[Start of Attachment]

-- ==== Sys2Proof/Certificates/Slice0/Obligations.lean ====
section
/-! DEFINITION. The statements for the provers, by kind: the queue and reset; that every command completes, family by
family; rules of the spec; frames; and invariants of every step. -/

open Sys2Proof Sys2Proof.Machine Sys2Proof.Safety

/-! ### The queue, time and reset -/

/-- Log entry 2: the command at the front of the queue is what a step runs, on the state with the queue's rest. -/
def Obligations.StepRunsFront : Prop :=
  ∀ (s : State) (c : Instr) (rest : List Instr),
    step { s with pending := c :: rest } = exec c { s with pending := rest }

/-- Log entry 1 (DESIGN CHOICE): with no command waiting, one FCLK tick passes, house time advances by 1.25 ns (R392) unless
a reset holds it at 0 (R393), and no engine, link, queue, pin or DDR5 state changes. Nothing else changes either, except that
at the end of an XO cycle the DPLL acts on what came in it (R370, R376), and that y's average is taken at a whole second (R379). -/
def Obligations.StepIdleTick : Prop :=
  ∀ s : State, s.pending = [] →
    (∃ t, step s = .next t ∧ t.time.fclk = s.time.fclk + 1
      ∧ t.time.tick = (if s.boot.phase = .held then s.time.tick else s.time.tick + 1) ∧ t.pending = []
      ∧ t.cues = s.cues ∧ t.engines = s.engines ∧ t.ctxs = s.ctxs ∧ t.links = s.links ∧ t.flow = s.flow ∧ t.ddr = s.ddr
      ∧ t.twin = s.twin ∧ t.boot = s.boot)
    ∧ (s.boot.phase ≠ .held →
      s.time.fclk % 4 ≠ 3 ∨ s.darkCands = [] ∧ s.dpll.due = none ∧ s.dpll.lostDue = false →
      (s.time.tick + 1) % 800000000 ≠ 0 →
      step s = .next { s with time := { s.time with fclk := s.time.fclk + 1, tick := s.time.tick + 1 } })
    ∧ (s.boot.phase ≠ .held → s.time.fclk % 4 = 3 → s.dpll.due.isSome = true → (s.time.tick + 1) % 800000000 ≠ 0 →
      ∃ t, step s = .next t ∧ t.dpll.due = none)

/-- What a power-on reset leaves, by R330, R344, R348, R364, R393, R400, R447, R452, R465, R467, R475, R538 and R540: the
values the spec gives. The rest of State.reset is the model's (log entry 4). -/
def Obligations.ResetValues : Prop :=
  State.reset.time.tick = 0 ∧ State.reset.time.valid = false ∧ State.reset.time.alarmNs = 1000
    ∧ State.reset.evt.wr = 0 ∧ State.reset.evt.rd = 0
    ∧ State.reset.boot.phase = .held ∧ State.reset.boot.state = 0 ∧ State.reset.boot.cause = 0
    ∧ State.reset.host.scratch = 0 ∧ State.reset.host.sess = none ∧ State.reset.host.intEnable = 0x300
    ∧ (∀ n : Fin 8, (vget State.reset.host.mbs n).depth = 128 ∧ (vget State.reset.host.mbs n).cmdWr = 0
        ∧ (vget State.reset.host.mbs n).cmdRd = 0 ∧ (vget State.reset.host.mbs n).fault = false
        ∧ (vget State.reset.host.mbs n).long = none)
    ∧ (∀ u : Fin 16, (vget State.reset.cu u).poly = 0 ∧ (vget State.reset.cu u).r = 0xFFFFFFFF
        ∧ (vget State.reset.cu u).fault = false)
    ∧ (∀ p : Fin 16, (vget State.reset.cues p).cfg.direction = 0)
    ∧ (∀ l : Fin 12, (vget State.reset.links l).state = 0)
    ∧ (∀ c : Fin 16, 4 ≤ c.val → (vget State.reset.cands c).cfg.nominal = 100000000)
    ∧ State.reset.tap.ir = .idcode ∧ State.reset.running = none ∧ State.reset.green.state = 0
    ∧ State.reset.curtain.valid = false ∧ State.reset.curtain.cmdDown = false ∧ State.reset.pending = []

/-! ### Resets and boot -/

/-- The reset happenings complete (R22, R447, R449, R450, R460): each into the reset it starts, a firmware that does not
start into ERROR. A RESET_N pulse shorter than 10 µs is left open by R447: a cold reset, or none. -/
def Obligations.ResetsComplete : Prop :=
  ∀ s : State,
    exec .powerOnReset s = .next (s.coldHeld 0)
    ∧ (∀ low, s.powerHeld = false → 10000 ≤ low → exec (.coldReset (.resetN low)) s = .next (s.coldHeld 1))
    ∧ (∀ low, s.powerHeld = false → low < 10000 →
        ∃ t, exec (.coldReset (.resetN low)) s = .next t ∧ (t = s.fresh ∨ t = s.fresh.coldHeld 1))
    ∧ (∀ mV, s.powerHeld = false → mV < 680 → exec (.coldReset (.supply mV)) s = .next (s.coldHeld 2))
    ∧ exec .warmResetEntry s = .next (s.warmReset 3 false)
    ∧ (s.boot.firmware = true → exec .watchdogExpiry s = .next (s.warmReset 4 true))
    ∧ (s.boot.firmware = true → exec .lockstepMismatch s = .next (s.warmReset 5 true))
    ∧ (s.boot.phase = .running → s.boot.state = 6 →
        exec .firmwareInitTimeout s = .next { s with boot := { s.boot with phase := .running, state := 15, error := 9 } })

/-- The boot happenings complete (R22, R25, R92, R433, R453 to R460): the warm entry's save once every record has room in
its write queue, the boot ROM after a release and
after a warm entry, and a host load's chunk. -/
def Obligations.BootCompletes : Prop :=
  ∀ (s : State) (b : BootInputs),
    (s.boot.phase = .warmEntry → s.entryDone = true → s.entryWrites.ddr.waiting = [] →
      ∃ t, exec .warmEntrySave s = .next t ∧ t.boot.phase = .warmSaved ∧ t.ddr.state = 2
        ∧ ∀ l : Fin 12, (vget t.links l).state = 0 ∧ (vget t.links l).ckLock = false)
    ∧ (s.boot.phase = .held → exec (.resetRelease b) s = .next (s.rom b))
    ∧ (s.boot.phase = .held → b.bootsel % 8 = 2 → b.sramFails = [] → b.otpBad = false →
        ∃ t, exec (.resetRelease b) s = .next t ∧ t.boot.phase = .waitHost ∧ t.boot.state = 4)
    ∧ (s.boot.phase = .warmSaved → exec (.warmBoot b) s = .next (s.warmCleared.rom b))
    ∧ (∀ v : U32, s.hostAnswers = true → v.toNat / 2 ^ 25 % 2 = 0 →
        exec (.bootLoad v b) s = .next { s with boot := { s.boot with
          loadReg := v.toNat % 2 ^ 17 + 2 ^ 24 * (v.toNat / 2 ^ 24 % 4) } })
    ∧ (∀ v : U32, s.boot.phase = .waitHost → s.boot.state = 4 → v.toNat / 2 ^ 25 % 2 = 1 →
        1 ≤ v.toNat % 2 ^ 17 → v.toNat % 2 ^ 17 ≤ 65536 →
        exec (.bootLoad v b) s = .next (State.takeChunk
          { s with boot := { s.boot with
              loadReg := v.toNat % 2 ^ 17 + 2 ^ 24 * (v.toNat / 2 ^ 24 % 4), phase := .waitHost, state := 4, error := 0 } }
          b (v.toNat % 2 ^ 17) (decide (v.toNat / 2 ^ 24 % 2 = 1))))

/-! ### The host window -/

/-- Every write of the host window completes while the device answers (R6, R462 to R470): a doorbell, a completion index, a
mailbox reset, INT_STATUS, whose bit stays set when hardware set it in the same cycle, any mapped word, SPI in both
directions, and the SPI status that a read clears. -/
def Obligations.HostWindowCompletes : Prop :=
  ∀ s : State, s.hostAnswers = true →
    (∀ mb v r, exec (.doorbell mb v r) s = .next (s.ringDoorbell mb v r))
    ∧ (∀ mb v, exec (.cplRdWrite mb v) s = .next (s.consume mb v))
    ∧ (∀ mb, (vget s.host.mbs mb).long = none → exec (.mailboxReset mb) s = .next (s.resetMb mb))
    ∧ (∀ mb, (vget s.host.mbs mb).long ≠ none → exec (.mailboxReset mb) s = .next { s with host := { s.host with
        mbs := vset s.host.mbs mb { vget s.host.mbs mb with resetDue := true } } })
    ∧ (∀ v : U32, exec (.intStatusWrite v) s = .next { s with host := { s.host with
        ringFault := s.host.ringFault && !(v.getLsbD 10 && s.host.setAt.getD 0 0 != s.time.fclk + 1)
        sessClosed := s.host.sessClosed && !(v.getLsbD 11 && s.host.setAt.getD 1 0 != s.time.fclk + 1)
        replayed := s.host.replayed && !(v.getLsbD 12 && s.host.setAt.getD 2 0 != s.time.fclk + 1) } })
    ∧ (∀ a v, a % 4 = 0 → exec (.hostWindowWrite a v) s = .next (s.writeHost a v 0))
    ∧ (∀ a bs, bs.length % 4 = 0 → 0 < bs.length → bs.length ≤ 256 → badRange a (bs.length / 4) = false →
        exec (.spiTransaction (.write a bs)) s = .next (State.writeWords 0 a (leWords bs) s))
    ∧ (∀ a n, a % 4 = 0 → n ≤ 64 → exec (.spiTransaction (.read a n)) s = .next { s with host := { s.host with
        spiOut := (List.range n).flatMap (fun i => leBytes 4 (s.hostWord (a + 4 * i))) } })
    ∧ exec .spiStatus s = .next { s with host := { s.host with
        spiOut := leBytes 1 (boolNat s.host.spiFailed + 2 * boolNat s.host.spiAddr + 4 * boolNat s.host.spiCount)
        spiFailed := false, spiAddr := false, spiCount := false } }

/-- Register packets of VC0 complete on the links that carry them (R344, R345), and the journal head is written while the
device runs (R479). -/
def Obligations.RegisterPacketsComplete : Prop :=
  ∀ (s : State) (link : Fin 12) (tag a : Nat),
    (∀ n, s.hasMsg link 0 1 (regResponse tag a n 0 []) = true → s.regLink link = true → regStatus a n = 0 →
      exec (.regRead link tag a n) s = .next ((s.popInbox link 0).send link 0 3 (regResponse tag a n 0
        ((List.range n).flatMap (fun i => leBytes 4 (s.hostWord (a + 4 * i)))))))
    ∧ (∀ ws : List U32, s.hasMsg link 0 2 (regResponse tag a ws.length 0 (ws.flatMap (fun w => leBytes 4 w.toNat))) = true →
      s.regLink link = true → regStatus a ws.length = 0 →
      exec (.regWrite link tag a ws.length ws) s =
        .next ((State.writeWords (1 + link.val) a ws (s.popInbox link 0)).send link 0 3 (regResponse tag a ws.length 0 [])))
    ∧ (s.up = true → s.journal.headAt = 0 ∨ s.journal.headAt + 799999 ≤ s.time.fclk →
      exec .journalHeadWrite s = .next { s with
        ddr := s.ddr.writeJournal (s.journalAt 0) 4096 s.time.fclk
        journal := { s.journal with head := some s.journalHead, headAt := s.time.fclk + 1 } })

[End of Attachment]

Go through the listing above and copy each line that contains "spiFailed".

#### ANSWER SECTION
        spiOut := leBytes 1 (boolNat s.host.spiFailed + 2 * boolNat s.host.spiAddr + 4 * boolNat s.host.spiCount)
        spiFailed := false, spiAddr := false, spiCount := false } }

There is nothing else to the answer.